Nella nuova manovra economica il governo guidato dall’ex presidente della Banca Centrale Europea affronta il nodo pensioni, e la scadenza prevista e confermata per fine 2021 di Quota 100, la misura sperimentale introdotta dal primo governo di Giuseppe Conte, quello a trazione Lega – 5 Stelle per intendersi.

Dal 2022 in pensione a 64 anni con Quota 102

Ma come, e soprattutto quando, si andrà in pensione dopo Quota 100? Nella Legge di Bilancio 2022 il governo di Mario Draghi ha inserito tra i vari provvedimenti anche Quota 102, un sistema che permetterà di bypassare la legge Fornero (tuttora in vigore) e di evitare in questo modo il famoso scalone di 5 anni rappresentato dal passaggio dalla pensione a 62 anni all’uscita a 67 per chi non ha fatto in tempo. 

Non ci sarà quindi nessuno scalone e al suo posto, in sostanza, un piccolo scalino. Nel 2022 infatti chi non avrà maturato in tempo i requisiti per uscire dal lavoro con Quota 100 potrà approfittare di Quota 102, la misura che verrà introdotta con la nuova Legge di Bilancio, che di fatto porta il requisito anagrafico a 64 anni (dagli attuali 62) lasciando invariato il requisito contributivo.

Ma come funzionerà il pensionamento con Quota 102 previsto dalla Legge di Bilancio cui sta lavorando il governo Draghi? I nati nel 1958, a partire dal 2022, potranno andare in pensione al raggiungimento del requisito contributivo dei 38 anni di contributi, così pure i nati nel 1959 che, a partire dall’anno successivo, potranno andare in pensione con lo stesso requisito contributivo.

Pensione a 63/64 anni, la proposta dell’Inps

La proposta del pensionamento a 63 o 64 anni (da adeguare alla speranza di vita) era stata avanzata dallo stesso presidente dell’Inps, Pasquale Tridico, nel corso di un’audizione alla Camera di una settimana fa.

Il meccanismo prevedeva la possibilità di incassare però la sola quota contributiva dell’assegno pensionistico, mentre per incassare anche la quota retributiva sarebbe stato necessario attendere il raggiungimento dei 67 anni di età.

In questo modo sarebbe stato possibile mandare in pensione tutti i lavoratori che sono riusciti ad accumulare almeno 20 anni di contributi, con una quota di pensione di importo pari o superiore a 1,2 volte l’assegno sociale. 

Secondo Tridico questa ipotesi sarebbe stata “sostenibile dal punto di vista finanziario” ed avrebbe avuto un costo stimato di 453 milioni di euro nel 2022, che sarebbero diventati nel 2025 1,165 miliardi, con la previsione di ottenere dei risparmi a partire dal 2028. Inoltre dal momento che si sarebbe trattato di anticipi di cassa il costo di fatto sarebbe stato zero.

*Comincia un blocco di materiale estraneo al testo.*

-- ==== Sys2Proof/Tests/Slice0.lean ====
section
/-! SUPPORT. Tests: ill-formed terms are refused, the written command words decode, one step of each command gives the values
of spec/95_test_vectors.md, and a state meets the hypotheses of each statement. Byte strings of the spec stand as numerals
under `pack`, so with their bytes reversed. -/

namespace Sys2Proof.Tests

set_option Elab.async false

open Sys2Proof Sys2Proof.Machine

/-! ### Helpers -/

/-- A source descriptor. -/
def src (a n : Nat) : Descriptor := { addr := BitVec.ofNat 12 a, len := BitVec.ofNat 13 n }

/-- The cells of a byte string from `a` up, without the unlisted byte. -/
def cells : Nat → List Byte → Memory
  | _, [] => []
  | a, b :: bs => if b = Config.unlistedByte then cells (a + 1) bs else (a, b) :: cells (a + 1) bs

/-- The power-on state with byte strings, at rising addresses, in BUF, the descriptors set, `w` issued, and the engine next to move. -/
def issued (w : Word) (m : List (Nat × List Byte)) (s0 s1 s2 : Descriptor) (dst : Nat) (degen : Bool) (p : Poly) : State :=
  let s : State := { State.reset with
    buf := m.flatMap (fun x => cells x.1 x.2), src := #v[s0, s1, s2], dst := BitVec.ofNat 12 dst
    degenChk := degen, poly := p }
  { s.issue w with turns := [.engine] }

/-- STATUS and `n` bytes of BUF from `a` after a step. -/
def after (o : Host.Outcome State Fault Refusal) (a n : Nat) : Option (Word × List Byte) :=
  match o with
  | .next t => some (t.statusWord, t.buf.readBytes a n)
  | .fault _ => none
  | .refused _ => none

/-- P after a step. -/
def polyAfter (o : Host.Outcome State Fault Refusal) : Option Poly :=
  match o with
  | .next t => some t.poly
  | .fault _ => none
  | .refused _ => none

/-- What the host read in a step. -/
def readAfter (o : Host.Outcome State Fault Refusal) : Option Word :=
  match o with
  | .next t => t.rdata
  | .fault _ => none
  | .refused _ => none

/-- No descriptor. -/
def none0 : Descriptor := src 0 0

/-- Alice's private key (V1). -/
def alice : List Byte := pack 32 0x2a2cb91da5fb77b12a99c0eb872f4cdf4566b25172c1163c7da518730a6d0777

/-- The one-time key of V3. -/
def key : List Byte := pack 32 0x1bf54941aff6bf4afdb20dfb8a800301a806d542fe52447f336d555778bed685

/-- The message of V3, 34 bytes. -/
def message : List Byte := pack 34 0x70756f7247206863726165736552206d75726f4620636968706172676f7470797243

/-- The bytes 00 01 .. of length `n`. -/
def count (n : Nat) : List Byte := (List.range n).map (BitVec.ofNat 8)

/-- The P that V3 gives after its three chunks. -/
def absorbed : Poly := { Poly.load key with pacc := 0x28d31b7caff946c77c8844335369d03a7 }

/-! ### Well-formedness: an ill-formed term for each check -/

theorem test_wf_opcode : Fields.assigned { opc := 0x18#8, pad := false, rsvd := 0#23 } = false := by decide

theorem test_wf_reserved : Fields.rsvdOk { opc := 0x31#8, pad := true, rsvd := 1#23 } = false := by decide

theorem test_wf_pad : Fields.padOk { opc := 0x16#8, pad := true, rsvd := 0#23 } = false := by decide

theorem test_wf_fields : Fields.wf { opc := 0x31#8, pad := true, rsvd := 0#23 } = true
    ∧ Fields.wf { opc := 0x40#8, pad := false, rsvd := 0#23 } = false := by decide

theorem test_wf_line_destination :
    CommandLine.dstPresent { instr := .xPub, dst := none, sources := [{ addr := 0, len := 32 }] } = false
    ∧ CommandLine.dstPresent { instr := .nop, dst := some 0, sources := [] } = false := by decide

theorem test_wf_line_destination_fits :
    CommandLine.dstFits { instr := .pTag, dst := some 4096, sources := [] } = false := by decide

theorem test_wf_line_sources :
    CommandLine.sourcesPresent { instr := .xShared, dst := some 0, sources := [{ addr := 0, len := 32 }] } = false := by
  decide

Grazie a questo meccanismo sarebbe possibile mandare in pensione anticipata nel 2022 circa 50 mila lavoratori, che diventerebbero 66 mila nel 2023, e 87 mila nel 2024.

Opzione Donna sarà cancellata, ma resta in piedi l’Ape sociale

Tra le novità contenute nella Legge di Bilancio 2022 troviamo, sempre per quel che riguarda le pensioni, anche la cancellazione di Opzione Donna, che prevedeva per le lavoratrici un meccanismo che permetteva un’uscita anticipata dal mondo del lavoro rispetto agli uomini. Si trattava anche in questo caso di una misura a scadenza come Quota 100 che, allo stesso modo, non sarà rinnovata per il 2022.

Sarà invece prorogato il meccanismo dell’Ape sociale, che permette di uscire dal mondo del lavoro coloro che svolgono mansioni usuranti, tuttavia l’allargamento della platea dei beneficiari, a differenza di quanto si sperava, non sarà ancora allargata ad includere altre categorie.

Cambia il Reddito di Cittadinanza, aumentano i controlli

Non sarà abolito, anzi arriva un rifinanziamento per il Reddito di Cittadinanza, misura fortemente voluta dal Movimento 5 Stelle. Il governo Draghi infatti ha previsto nella nuova manovra economica di confermare questa misura e di rafforzarla per il 2022, ma non solo, verranno anche introdotti maggiori controlli.

Con un miliardo di euro in più che porta le risorse per erogare il sussidio a 8,6 miliardi, pari alla spesa sostenuta nel 2021, arrivano infatti maggiori controlli preventivi inoltre il diritto al sussidio potrebbe decadere non dalla terza offerta di lavoro congrua rifiutata, bensì già a partire dalla seconda.